Ё-маё, - подумал себе я, - что вы делаете! Не завтра так послезавтра вам придётся идти в горы на боевую операцию, а вы как относитесь к своим товарищам! И кто вы после этого? Сержант чётко дал характеристику – «пидаразы».
Возле расположения Восьмой роты я развернулся на 180 градусов и побрёл обратно. Шел и думал: - «А что дальше? Делать-то что? С кем пожрать?» Советский солдат не может принимать пищу в одиночестве. Советский солдат это - компанейское, общительное существо. А где моя компания? Серёгу Губина ранили душманы. Андрюха Шабанов хрен знает где мотается по горам со своей разведкой. Миша уехал на БТРе тащиться в командировку. Бендер… Стоп! Бендер, а где он? Я встряхнулся от тоскливо-драматичного состояния и обвёл окружающее пространство осознанным взглядом. Где Бендер?
Олега я нашел возле входа в расположение нашей роты. Он сидел на корточках, засунув ладони подмышки. Подбородком упёрся в свои собственные колени и, казалось, дремал с полузакрытыми глазами.
- Олежка, ты чего тут расселся? – Я чуть не подпрыгивал от радости. – Пойдём хавчика жеранём, я на двоих затарил!
- Не хочу. – Олег зябко повёл плечами, поднял на меня своё смуглое лицо. – Херово мне. Уже второй день трясёт. Замполит сказал, чтобы я в санчасть шел после обеда.
- Ну ё-о-о-о-о-маё! – От досады я чуть не швырнул котелок с кашей на землю. - Вы сговорились все что ли? Целая рота народу, а мне пожрать не с кем!

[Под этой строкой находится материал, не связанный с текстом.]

/-- SIGN TRIM_SET. -/
def execSignTrimSet (r : Req) (first : Nat) (trims : List Nat) (s : State) : Res :=
  hostCmd { cmd := 0x0A04, need := .configure } r (fun _ t =>
    checked [(decide (50 < first + trims.length) || trims.any (fun v => decide (63 < v)), .range)]
      (.ok [] (t.onSignCfg (fun c => { c with trims := tsetAll 32 c.trims first trims })))) s

/-- SIGN POP_SET (R317). -/
def execSignPopSet (r : Req) (row : Nat) (pop : BitVec 64) (s : State) : Res :=
  hostCmd { cmd := 0x0A05, need := .configure } r (fun _ t =>
    checked [(decide (15 < row), .range)]
      (.ok [] (t.onSignCfg (fun c => { c with pop := tset 0 c.pop row (BitVec.ofNat 50 pop.toNat) })))) s

/-- SIGN DEFAULT_SET: bytes are staged, and COMMIT stores the staged frame in MRAM (R374). -/
def execSignDefaultSet (r : Req) (offset : Nat) (commit : Bool) (data : List Nat) (s : State) : Res :=
  hostCmd { cmd := 0x0A06, need := .configure } r (fun _ t =>
    checked [(decide (1024 < offset + data.length), .range)]
      (let u := t.onSign (fun g => { g with staged := pixWrite g.staged 0 offset data })
       .ok [] (if commit then u.onNv (fun v => v.setDefaultFrame u.sign.staged) else u))) s

/-- SIGN FAULT_READ: a row's fault block, or all (R314). -/
def execSignFaultRead (r : Req) (row : Nat) (s : State) : Res :=
  hostCmd { cmd := 0x0A08, need := .read } r (fun _ t =>
    let rows := if row = 255 then rangeFrom 0 16 else [row]
    checked [(decide (15 < row ∧ row ≠ 255), .range)]
      (.ok (rows.flatMap (fun q => (t.faultBlock q).map (fun v => (v, 8)))) t)) s

/-- SIGN CELL_SET: a spare takes a column at the next frame boundary (R321, R374). -/
def execSignCellSet (r : Req) (col cell : Nat) (s : State) : Res :=
  hostCmd { cmd := 0x0A0A, need := .configure } r (fun _ t =>
    checked [(decide (t.sign.cfg.ncol ≤ col ∨ 49 < cell), .range), (!t.sign.spares.contains cell, .state)]
      (.ok [] (t.onSign (fun g => { g with cellNext := g.cellNext.filter (fun e => e.1 != col) ++ [(col, cell)] })))) s

/-- SIGN COLS_READ (R331). -/
def execSignColsRead (r : Req) (s : State) : Res :=
  hostCmd { cmd := 0x0A0B, need := .read } r (fun _ t => .ok ((rangeFrom 0 50).map (fun c => (t.sinkCol c, 4))) t) s

end Sys2Proof.Machine
end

- Да мне только запах от твоей тушенки и уже рыгать охота.
- Ну не жри её. Пойдём, хоть кофе попьёшь. Надо же горячего хоть чего-то в пузо залить. Вот, кофе с белым хлебом похряпаешь. Идём.
- Ладно. – Бендер встал, придерживаясь рукой за стенку. Потряс головой. – В глазах темнеет. Ладно, пойдём. Ты и мёртвого задолбаешь.